Nest’s detectors form a safety network. If you're sitting in the living room when something starts smoking on the stove, a nice Siri-like voice will emit from the living room device, “Heads up. There’s smoke in the kitchen,” reminding you to check on supper. Hushing the device is as simple as waving your hand — no precarious stepstool. And moreover, all devices can be monitored from a cellphone, precluding nagging questions like, “Did I unplug the iron this morning?”
Since Ewalt joined the company at the beginning of the year, Nest Labs was acquired by Google and it is expanding quickly. As integration engineer, Ewalt currently works with a crew of about 30 engineers and is doing similar systems verification work.
“We do a lot of cool and interesting testing on pretty much every of part of the product, including the PCB, embedded software, algorithms, and cloud services,” Ewalt said. “We test the production software for stability, making sure that everything is always ready to ship.”

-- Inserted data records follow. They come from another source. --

/-! ### reply -/

@[simp] theorem State.reply_held (s : State) (h : Sender) (code : Byte) (x : Result) (bs : List Byte) :
    (s.reply h code x bs).held = s.held := rfl
@[simp] theorem State.reply_odo (s : State) (h : Sender) (code : Byte) (x : Result) (bs : List Byte) :
    (s.reply h code x bs).odo = s.odo := rfl
@[simp] theorem State.reply_run (s : State) (h : Sender) (code : Byte) (x : Result) (bs : List Byte) :
    (s.reply h code x bs).run = s.run := rfl
@[simp] theorem State.reply_seq (s : State) (h : Sender) (code : Byte) (x : Result) (bs : List Byte) :
    (s.reply h code x bs).seq = s.seq := rfl
@[simp] theorem State.reply_lanes (s : State) (h : Sender) (code : Byte) (x : Result) (bs : List Byte) :
    (s.reply h code x bs).lanes = s.lanes := rfl
@[simp] theorem State.reply_probes (s : State) (h : Sender) (code : Byte) (x : Result) (bs : List Byte) :
    (s.reply h code x bs).probes = s.probes := rfl
@[simp] theorem State.reply_windows (s : State) (h : Sender) (code : Byte) (x : Result) (bs : List Byte) :
    (s.reply h code x bs).windows = s.windows := rfl
@[simp] theorem State.reply_zones (s : State) (h : Sender) (code : Byte) (x : Result) (bs : List Byte) :
    (s.reply h code x bs).zones = s.zones := rfl
@[simp] theorem State.reply_eval (s : State) (h : Sender) (code : Byte) (x : Result) (bs : List Byte) :
    (s.reply h code x bs).eval = s.eval := rfl
@[simp] theorem State.reply_marker (s : State) (h : Sender) (code : Byte) (x : Result) (bs : List Byte) :
    (s.reply h code x bs).marker = s.marker := rfl
@[simp] theorem State.reply_link (s : State) (h : Sender) (code : Byte) (x : Result) (bs : List Byte) :
    (s.reply h code x bs).link = s.link.sendTo h.node s.odo.cp (.reply h.tag code x bs) := rfl
@[simp] theorem State.reply_params (s : State) (h : Sender) (code : Byte) (x : Result) (bs : List Byte) :
    (s.reply h code x bs).params = s.params := rfl
@[simp] theorem State.reply_pins (s : State) (h : Sender) (code : Byte) (x : Result) (bs : List Byte) :
    (s.reply h code x bs).pins = s.pins := rfl
@[simp] theorem State.reply_samples (s : State) (h : Sender) (code : Byte) (x : Result) (bs : List Byte) :
    (s.reply h code x bs).samples = s.samples := rfl
@[simp] theorem State.reply_freeCtr (s : State) (h : Sender) (code : Byte) (x : Result) (bs : List Byte) :
    (s.reply h code x bs).freeCtr = s.freeCtr := rfl
@[simp] theorem State.reply_pending (s : State) (h : Sender) (code : Byte) (x : Result) (bs : List Byte) :
    (s.reply h code x bs).pending = s.pending := rfl

/-! ### refuse -/

@[simp] theorem State.refuse_held (s : State) (h : Sender) (code : Byte) (x : Result) :
    (s.refuse h code x).held = s.held := rfl
@[simp] theorem State.refuse_odo (s : State) (h : Sender) (code : Byte) (x : Result) :
    (s.refuse h code x).odo = s.odo := rfl
@[simp] theorem State.refuse_run (s : State) (h : Sender) (code : Byte) (x : Result) :
    (s.refuse h code x).run = s.run := rfl
@[simp] theorem State.refuse_seq (s : State) (h : Sender) (code : Byte) (x : Result) :
    (s.refuse h code x).seq = s.seq := rfl
@[simp] theorem State.refuse_lanes (s : State) (h : Sender) (code : Byte) (x : Result) :
    (s.refuse h code x).lanes = s.lanes := rfl
@[simp] theorem State.refuse_probes (s : State) (h : Sender) (code : Byte) (x : Result) :
    (s.refuse h code x).probes = s.probes := rfl
@[simp] theorem State.refuse_windows (s : State) (h : Sender) (code : Byte) (x : Result) :
    (s.refuse h code x).windows = s.windows := rfl
@[simp] theorem State.refuse_zones (s : State) (h : Sender) (code : Byte) (x : Result) :
    (s.refuse h code x).zones = s.zones := rfl
@[simp] theorem State.refuse_eval (s : State) (h : Sender) (code : Byte) (x : Result) :
    (s.refuse h code x).eval = s.eval := rfl
@[simp] theorem State.refuse_marker (s : State) (h : Sender) (code : Byte) (x : Result) :
    (s.refuse h code x).marker = s.marker := rfl
@[simp] theorem State.refuse_link (s : State) (h : Sender) (code : Byte) (x : Result) :
    (s.refuse h code x).link = s.link.sendTo h.node s.odo.cp (.reply h.tag code x []) := rfl
@[simp] theorem State.refuse_params (s : State) (h : Sender) (code : Byte) (x : Result) :
    (s.refuse h code x).params = s.params := rfl
@[simp] theorem State.refuse_pins (s : State) (h : Sender) (code : Byte) (x : Result) :
    (s.refuse h code x).pins = s.pins := rfl
@[simp] theorem State.refuse_samples (s : State) (h : Sender) (code : Byte) (x : Result) :
    (s.refuse h code x).samples = s.samples := rfl
@[simp] theorem State.refuse_freeCtr (s : State) (h : Sender) (code : Byte) (x : Result) :
    (s.refuse h code x).freeCtr = s.freeCtr := rfl
@[simp] theorem State.refuse_pending (s : State) (h : Sender) (code : Byte) (x : Result) :
    (s.refuse h code x).pending = s.pending := rfl

/-! ### refuseRun -/

@[simp] theorem State.refuseRun_held (s : State) (h : Sender) (code : Byte) (x : Result) :
    (s.refuseRun h code x).held = s.held := rfl
@[simp] theorem State.refuseRun_odo (s : State) (h : Sender) (code : Byte) (x : Result) :
    (s.refuseRun h code x).odo = s.odo := rfl
@[simp] theorem State.refuseRun_run (s : State) (h : Sender) (code : Byte) (x : Result) :
    (s.refuseRun h code x).run = s.run := rfl
@[simp] theorem State.refuseRun_seq (s : State) (h : Sender) (code : Byte) (x : Result) :
    (s.refuseRun h code x).seq = s.seq := rfl
@[simp] theorem State.refuseRun_lanes (s : State) (h : Sender) (code : Byte) (x : Result) :
    (s.refuseRun h code x).lanes = s.lanes := rfl
@[simp] theorem State.refuseRun_probes (s : State) (h : Sender) (code : Byte) (x : Result) :
    (s.refuseRun h code x).probes = s.probes := rfl
@[simp] theorem State.refuseRun_windows (s : State) (h : Sender) (code : Byte) (x : Result) :
    (s.refuseRun h code x).windows = s.windows := rfl
@[simp] theorem State.refuseRun_zones (s : State) (h : Sender) (code : Byte) (x : Result) :
    (s.refuseRun h code x).zones = s.zones := rfl
@[simp] theorem State.refuseRun_eval (s : State) (h : Sender) (code : Byte) (x : Result) :
    (s.refuseRun h code x).eval = s.eval := rfl
@[simp] theorem State.refuseRun_marker (s : State) (h : Sender) (code : Byte) (x : Result) :
    (s.refuseRun h code x).marker = s.marker := rfl
@[simp] theorem State.refuseRun_link (s : State) (h : Sender) (code : Byte) (x : Result) :
    (s.refuseRun h code x).link = s.link.sendTo h.node s.odo.cp (.reply h.tag code x (u8 s.run.state.code)) := rfl
@[simp] theorem State.refuseRun_params (s : State) (h : Sender) (code : Byte) (x : Result) :
    (s.refuseRun h code x).params = s.params := rfl
@[simp] theorem State.refuseRun_pins (s : State) (h : Sender) (code : Byte) (x : Result) :
    (s.refuseRun h code x).pins = s.pins := rfl
@[simp] theorem State.refuseRun_samples (s : State) (h : Sender) (code : Byte) (x : Result) :
    (s.refuseRun h code x).samples = s.samples := rfl
@[simp] theorem State.refuseRun_freeCtr (s : State) (h : Sender) (code : Byte) (x : Result) :
    (s.refuseRun h code x).freeCtr = s.freeCtr := rfl
@[simp] theorem State.refuseRun_pending (s : State) (h : Sender) (code : Byte) (x : Result) :
    (s.refuseRun h code x).pending = s.pending := rfl

/-! ### take -/

@[simp] theorem State.take_held (s : State) (h : Sender) (code : Byte) :
    (s.take h code).held = s.held := rfl
@[simp] theorem State.take_odo (s : State) (h : Sender) (code : Byte) :
    (s.take h code).odo = s.odo := rfl
@[simp] theorem State.take_run (s : State) (h : Sender) (code : Byte) :
    (s.take h code).run = s.run := rfl
@[simp] theorem State.take_seq (s : State) (h : Sender) (code : Byte) :
    (s.take h code).seq = s.seq := rfl
@[simp] theorem State.take_lanes (s : State) (h : Sender) (code : Byte) :
    (s.take h code).lanes = s.lanes := rfl
@[simp] theorem State.take_probes (s : State) (h : Sender) (code : Byte) :
    (s.take h code).probes = s.probes := rfl
@[simp] theorem State.take_windows (s : State) (h : Sender) (code : Byte) :
    (s.take h code).windows = s.windows := rfl
@[simp] theorem State.take_zones (s : State) (h : Sender) (code : Byte) :
    (s.take h code).zones = s.zones := rfl
@[simp] theorem State.take_eval (s : State) (h : Sender) (code : Byte) :
    (s.take h code).eval = s.eval := rfl
@[simp] theorem State.take_marker (s : State) (h : Sender) (code : Byte) :
    (s.take h code).marker = s.marker := rfl
@[simp] theorem State.take_link (s : State) (h : Sender) (code : Byte) :
    (s.take h code).link = { s.link with intake := takeHead s.link.intake h code } := rfl
@[simp] theorem State.take_params (s : State) (h : Sender) (code : Byte) :
    (s.take h code).params = s.params := rfl
@[simp] theorem State.take_pins (s : State) (h : Sender) (code : Byte) :
    (s.take h code).pins = s.pins := rfl
@[simp] theorem State.take_samples (s : State) (h : Sender) (code : Byte) :
    (s.take h code).samples = s.samples := rfl
@[simp] theorem State.take_freeCtr (s : State) (h : Sender) (code : Byte) :
    (s.take h code).freeCtr = s.freeCtr := rfl
@[simp] theorem State.take_pending (s : State) (h : Sender) (code : Byte) :
    (s.take h code).pending = s.pending := rfl

/-! ### putFirst -/

@[simp] theorem State.putFirst_held (s : State) (i : Instr) :
    (s.putFirst i).held = s.held := rfl
@[simp] theorem State.putFirst_odo (s : State) (i : Instr) :
    (s.putFirst i).odo = s.odo := rfl
@[simp] theorem State.putFirst_run (s : State) (i : Instr) :
    (s.putFirst i).run = s.run := rfl
@[simp] theorem State.putFirst_seq (s : State) (i : Instr) :
    (s.putFirst i).seq = s.seq := rfl
@[simp] theorem State.putFirst_lanes (s : State) (i : Instr) :
    (s.putFirst i).lanes = s.lanes := rfl
@[simp] theorem State.putFirst_probes (s : State) (i : Instr) :
    (s.putFirst i).probes = s.probes := rfl
@[simp] theorem State.putFirst_windows (s : State) (i : Instr) :
    (s.putFirst i).windows = s.windows := rfl
@[simp] theorem State.putFirst_zones (s : State) (i : Instr) :
    (s.putFirst i).zones = s.zones := rfl
@[simp] theorem State.putFirst_eval (s : State) (i : Instr) :
    (s.putFirst i).eval = s.eval := rfl
@[simp] theorem State.putFirst_marker (s : State) (i : Instr) :
    (s.putFirst i).marker = s.marker := rfl
@[simp] theorem State.putFirst_link (s : State) (i : Instr) :
    (s.putFirst i).link = s.link := rfl
@[simp] theorem State.putFirst_params (s : State) (i : Instr) :
    (s.putFirst i).params = s.params := rfl
@[simp] theorem State.putFirst_pins (s : State) (i : Instr) :
    (s.putFirst i).pins = s.pins := rfl
@[simp] theorem State.putFirst_samples (s : State) (i : Instr) :
    (s.putFirst i).samples = s.samples := rfl
@[simp] theorem State.putFirst_freeCtr (s : State) (i : Instr) :
    (s.putFirst i).freeCtr = s.freeCtr := rfl
@[simp] theorem State.putFirst_pending (s : State) (i : Instr) :
    (s.putFirst i).pending = i :: s.pending := rfl

/-! ### drew -/

@[simp] theorem State.drew_held (s : State) (n : Nat) :
    (s.drew n).held = s.held := rfl
@[simp] theorem State.drew_odo (s : State) (n : Nat) :
    (s.drew n).odo = s.odo := rfl
@[simp] theorem State.drew_run (s : State) (n : Nat) :
    (s.drew n).run = s.run := rfl
@[simp] theorem State.drew_seq (s : State) (n : Nat) :
    (s.drew n).seq = s.seq := rfl
@[simp] theorem State.drew_lanes (s : State) (n : Nat) :
    (s.drew n).lanes = s.lanes := rfl
@[simp] theorem State.drew_probes (s : State) (n : Nat) :
    (s.drew n).probes = s.probes := rfl
@[simp] theorem State.drew_windows (s : State) (n : Nat) :
    (s.drew n).windows = s.windows := rfl
@[simp] theorem State.drew_zones (s : State) (n : Nat) :
    (s.drew n).zones = s.zones := rfl
@[simp] theorem State.drew_eval (s : State) (n : Nat) :
    (s.drew n).eval = s.eval := rfl
@[simp] theorem State.drew_marker (s : State) (n : Nat) :
    (s.drew n).marker = s.marker := rfl
@[simp] theorem State.drew_link (s : State) (n : Nat) :
    (s.drew n).link = s.link := rfl
@[simp] theorem State.drew_params (s : State) (n : Nat) :
    (s.drew n).params = s.params := rfl
@[simp] theorem State.drew_pins (s : State) (n : Nat) :
    (s.drew n).pins = s.pins := rfl
@[simp] theorem State.drew_samples (s : State) (n : Nat) :
    (s.drew n).samples = s.samples := rfl
@[simp] theorem State.drew_freeCtr (s : State) (n : Nat) :
    (s.drew n).freeCtr = s.freeCtr + n := rfl
@[simp] theorem State.drew_pending (s : State) (n : Nat) :
    (s.drew n).pending = s.pending := rfl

As an undergraduate, Ewalt did research with ECE Assistant Professor Shobha Vasudevan, and he was also a teaching assistant for several courses, including for Computer System Engineering (ECE 391), which is directed by ECE Associate Professor Steven Steven Sam Lumetta. “[ECE] 391 was a really good course,” Ewalt said. “I tell people that that really prepares you for industry; how coding happens in the real world.”
Now, whether you’re Skyping in your living room, playing video games, or pan-frying bacon on the stove, the devices that Ewalt has worked on ensure that you can do those things more simply.
“It's always nice to work on a consumer-facing product,” Ewalt said of his work at Nest and Microsoft. “So that when you talk about it with people, they know what you’re talking about. But more importantly, it’s cutting edge technology, so it’s exciting to be pushing the limits and doing something that's never been done before.”